晏铮没答,而是递了一杯热茶给她。

    楚若颜轻抿两口连忙抬眼,男人才道:“此事我听父亲提过,那是先帝刚登基不久,大肆捕杀前朝皇室。你也知道,云宁帝无后,所以捕杀的便是晋王与摄政王后人。当时派去的是先帝亲信鹰扬卫,宁可错杀不肯放过,父亲和还是太子的皇帝多次进谏,但你也知道,先帝对云家十分忌惮,所以尽数驳回。那两年,少说也死了几万人吧……”

    几万人!

    楚若颜惊地说不出话,晏铮执起她的手,低声说道:“阿颜,这与你、与任何人都无关,皇朝更替,向来都是血的代价,要怪也是那些鹰犬们肆无忌惮!你放心,这件事后没过几年,当初去扬州的鹰扬卫大多暴毙,鹰扬卫首领更被五马分尸曝尸城头,多半……是云琅他们的功劳。”

    云琅?

    想起他那一头白发,明明也才二十五六的年纪,却饱经沧桑。

    心头不禁一痛:“那他、他那些年是怎么过的?”

    晏铮叹息着环住她的肩:“据影子之前查回来的消息,那两年他东躲西藏,日子确实难捱,但后来西疆王出面,兵临城下,双方应是达成了某些约定,自那之后便没再捕杀过云家人了。”
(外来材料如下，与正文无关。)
-- ==== Sys2Proof/Safety.lean ====
section
/-! DEFINITION. The words that statements about the block use: when a step of a command is due, what
an input spells, what a command leaves, and which states are sound. Nothing of the machine depends
on this file. -/

namespace Sys2Proof.Machine

/-! ### When a step is due -/

/-- The validation step of a command is due, and the host has written into none of its windows. -/
structure AtValidation (s : State) : Prop where
  phase : s.engine.phase = .validate
  quiet : s.hazard = []

/-- Unit `u` of command `i` is due: the command is in `RUN(u)`, its registers pass the validation of
R122, it has such a unit (R123), and the host has written into none of its windows (R334). -/
structure AtUnit (i : Instr) (u : Nat) (s : State) : Prop where
  phase : s.engine.phase = .run u
  quiet : s.hazard = []
  valid : firstError (shapeOf i s) s = none
  due : u < (shapeOf i s).units

/-- The engine moves next (R20, R339). -/
def engineNext (s : State) : Prop := s.pending = [] ∨ ∃ rest, s.pending = .engine :: rest

/-! ### Host accesses to registers -/

/-- A 32-bit host write to a register. -/
def hostWriteReg (r : Reg) (v : Word) (s : State) : State :=
  hostAccess ⟨.w32, regBusAddr s.cfg r, .write v⟩ s

/-- A 32-bit host read of a register. -/
def hostReadReg (r : Reg) (s : State) : State :=
  hostAccess ⟨.w32, regBusAddr s.cfg r, .read⟩ s

/-- The value a register has after a reset (the reset column of R23, R332). -/
def resetValue (cfg : Config) : Reg → Word
  | .id => 0x46434442
  | .memsize => BitVec.ofNat 32 cfg.memSize
  | .palCfg => 0x00FF0100
  | _ => 0

/-- The registers that a host can write only while `BUSY` is 0 (R22). -/
def commandRegs : List Reg :=
  [.cmd, .srcAddr, .srcLen, .inBit, .dstAddr, .dstLen, .dstStride, .prvAddr, .width, .height,
   .rows, .param, .arg, .palCfg]

/-- The registers that ignore every host write (R23). -/
def readOnlyRegs : List Reg :=
  [.id, .memsize, .result0, .result1, .result2, .result3, .outCount, .progDone, .progTotal,
   .errPos, .errRow, .errCol, .errValue]

/-- The host access is refused (R71, R72, R73): in the register region it is not a 32-bit access at
a multiple of 4; between the regions nothing is mapped; in BUF it is not naturally aligned or
reaches past the last byte. -/
def accessRefused (s : State) (a : Access) : Prop :=
  let off := hostOffset s a.addr
  (off < 0x100 ∧ ¬(a.width = .w32 ∧ off % 4 = 0)) ∨ (0x100 ≤ off ∧ off < 0x10000) ∨
    (0x10000 ≤ off ∧ (off % widthBytes a.width ≠ 0 ∨
      0x10000 + s.cfg.memSize < off + widthBytes a.width))

/-! ### What a command asks for -/

/-- The "must be >= 1" registers of a command, in their order (R105). -/
def mustBeOne : Instr → List Reg
  | .mhRows _ _ => [.width, .rows]
  | .lzwDecode => [.dstLen]
  | .packbits | .byterun1 | .palmRle => [.dstLen, .rows]
  | .pngUnfilter _ | .pngNone _ | .pngSub _ | .pngUp _ | .pngAvg _ | .pngPaeth _ => [.dstLen, .rows]
  | .adam7Geom | .adam7Scatter => [.width, .height]
  | .cmykToRgb _ | .palLookup => [.width]
  | .nop | .mhRun _ | .mhCode _ | .palWrite | .palRead | .palLoad | .palAttach | .palReset => []

/-- `ReadsInput(op)` (R122). -/
def readsInput : Instr → Bool
  | .mhRows _ _ | .mhRun _ | .mhCode _ | .lzwDecode | .packbits | .byterun1 | .palmRle => true
  | .pngUnfilter _ | .pngNone _ | .pngSub _ | .pngUp _ | .pngAvg _ | .pngPaeth _ => true
  | .adam7Scatter | .cmykToRgb _ | .palLookup | .palLoad => true
  | .nop | .adam7Geom | .palWrite | .palRead | .palAttach | .palReset => false

/-- The byte engines, which align the cursor (R131). -/
def alignsCursor : Instr → Bool
  | .mhRows _ _ | .mhRun _ | .mhCode _ | .lzwDecode => false
  | i => readsInput i

/-- Window check `code` of R133 fails for a command with these windows. -/
def windowFails (sh : Shape) (s : State) (code : Nat) : Prop :=
  let src := s.regs.srcAddr.toNat
  let srcEnd := src + s.regs.srcLen.toNat
  let prv := s.regs.prvAddr.toNat
  let prvEnd := prv + s.regs.dstLen.toNat
  let dst := s.regs.dstAddr.toNat
  let stride := s.regs.dstStride.toNat
  let overlap (lo hi lo' hi' : Nat) : Prop := lo < hi ∧ lo' < hi' ∧ lo < hi' ∧ lo' < hi
  match code with
  | 1 => sh.input = true ∧ (s.cfg.memSize < srcEnd ∨ (s.regs.inBit ≠ 0 ∧ s.regs.srcLen = 0))
  | 2 => ∃ rb n, sh.output = some (rb, n) ∧ 1 < n ∧ stride < rb
  | 3 => ∃ rb n, sh.output = some (rb, n) ∧ s.cfg.memSize < dst + (n - 1) * stride + rb
  | 4 => sh.prior = true ∧ s.cfg.memSize < prvEnd
  | 5 => ∃ rb n, sh.output = some (rb, n) ∧ sh.input = true ∧
      overlap src srcEnd dst (dst + (n - 1) * stride + rb)
  | 6 => sh.prior = true ∧ ((sh.input = true ∧ overlap prv prvEnd src srcEnd) ∨
      ∃ rb n, sh.output = some (rb, n) ∧ overlap prv prvEnd dst (dst + (n - 1) * stride + rb))
  | _ => False

/-- The parameter checks of a command pass (R104, R105). -/
def paramsLegal (i : Instr) (s : State) : Prop :=
  let low := (s.regs.param.extractLsb' 0 4).toNat
  match i with
  | .lzwDecode => 2 ≤ low ∧ low ≤ 8
  | .pngUnfilter _ | .pngNone _ | .pngSub _ | .pngUp _ | .pngAvg _ | .pngPaeth _ =>
    1 ≤ low ∧ low ≤ 8
  | .adam7Geom | .adam7Scatter =>
    s.regs.param.extractLsb' 0 3 ≠ 0 ∧
      (s.regs.param.extractLsb' 8 8).toNat ∈ [1, 2, 4, 8, 16, 24, 32, 48, 64]
  | _ => True

/-- Every "must be >= 1" register of the command is so (R105). -/
def requiredPresent (i : Instr) (s : State) : Prop := ∀ r ∈ mustBeOne i, readReg s r ≠ 0

/-! ### How a command ends -/

/-- The validation has failed with this code and value (R122, R302, R303): the error is recorded,
`ERR` is set, the engine is idle, and nothing else has changed. -/
def failedValidation (code : BitVec 4) (value : Word) (s : State) : State :=
  { s with
    errors := ⟨0, 0, 0, value⟩
    status := { s.status with err := true, errCode := code }
    engine := { s.engine with phase := .idle, abortReq := false, lzw := none } }

/-- The registers after the cursor write-back of a command whose cursor and end are `b` and `e`
(R132). -/
def writtenBack (b e : Nat) (o : OperandRegs) : OperandRegs :=
  { o with
    srcAddr := regOf (b / 8)
    inBit := BitVec.ofNat 3 (b % 8)
    srcLen := regOf (e / 8 - b / 8) }

/-- A one-unit command whose unit leaves `s` has completed with success: one unit of progress,
`DONE`, the engine idle, and the cursor written back where the command reads input (R124, R125). -/
def completed (reads : Bool) (s : State) : State :=
  { s with
    regs := if reads then writtenBack s.engine.cursor s.engine.stop s.regs else s.regs
    results := { s.results with progDone := s.results.progDone + 1 }
    status := { s.status with done := true }
    engine := { s.engine with phase := .idle, abortReq := false, lzw := none }
    epoch := s.epoch + 1
    hazard := [] }

/-- Unit `u` of a row command has stored the row `bytes` and moved the cursor to `cursor`; what
follows is the end of the unit step (R124, R137). -/
def rowDone (i : Instr) (u : Nat) (bytes : List Byte) (cursor : Nat) (s : State) : State :=
  afterUnit (shapeOf i s) u
    { s with
      mem := writeBytes s.mem (rowAddr s u) bytes
      results := { s.results with
        outCount := regOf (s.results.outCount.toNat + bytes.length)
        progDone := s.results.progDone + 1 }
      engine := { s.engine with cursor := cursor }
      epoch := s.epoch + 1 }

/-- Unit `u` of a row command of `rb`-byte rows has raised an error: its row is unspecified (R136),
and the command completes with the error (R302). -/
def rowFailed (u rb : Nat) (e : ErrInfo) (s : State) : State :=
  raise e { s with mem := freeRegion s.epoch s.mem (rowAddr s u) rb, epoch := s.epoch + 1 }

/-- Every byte whose address satisfies `p` was last written with the same value in both states, or
in neither: then it reads the same in any one epoch. -/
def sameBytes (s t : State) (p : Nat → Prop) : Prop :=
  ∀ a, p a → storeGet t.mem a = storeGet s.mem a

/-- The BUF addresses of the output window of a command (R133). -/
def inOutput (i : Instr) (s : State) (a : Nat) : Prop :=
  ∃ rb n, (shapeOf i s).output = some (rb, n) ∧
    s.regs.dstAddr.toNat ≤ a ∧ a < s.regs.dstAddr.toNat + (n - 1) * s.regs.dstStride.toNat + rb

/-- The addresses of output row `r` of `rb` bytes (R133). -/
def inRow (rb r : Nat) (s : State) (a : Nat) : Prop := rowAddr s r ≤ a ∧ a < rowAddr s r + rb

/-- The commands that write no byte of BUF. -/
def storesNothing : Instr → Bool
  | .nop | .mhRun _ | .mhCode _ | .adam7Geom => true
  | .palWrite | .palRead | .palLoad | .palAttach | .palReset => true
  | _ => false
    “不过云琅那性子你也知道,睚眦必报,所以他带着百晓阁站稳脚跟后,就开始疯狂报复。那几年时常有官员在回家路上,走着走着就没了,第二日要么被发现死在臭水沟里,要么漂浮在渭水河上,京城之中人心惶惶,差不多涉案人员死光了才消停。”

    楚若颜听得难受得很。

    那时候云琅才多大?十二三岁的孩子,就整日泡在血河里。

    难怪他表面上玩世不恭,实则那般厌世……

    “晏铮,江家和摄政王有关系吗?”

    男人凝目,眼底划过一丝无奈:“阿颜,你总是太聪慧……不错,江家和摄政王一家关系匪浅,江老夫人年轻时还是摄政王的乳母。”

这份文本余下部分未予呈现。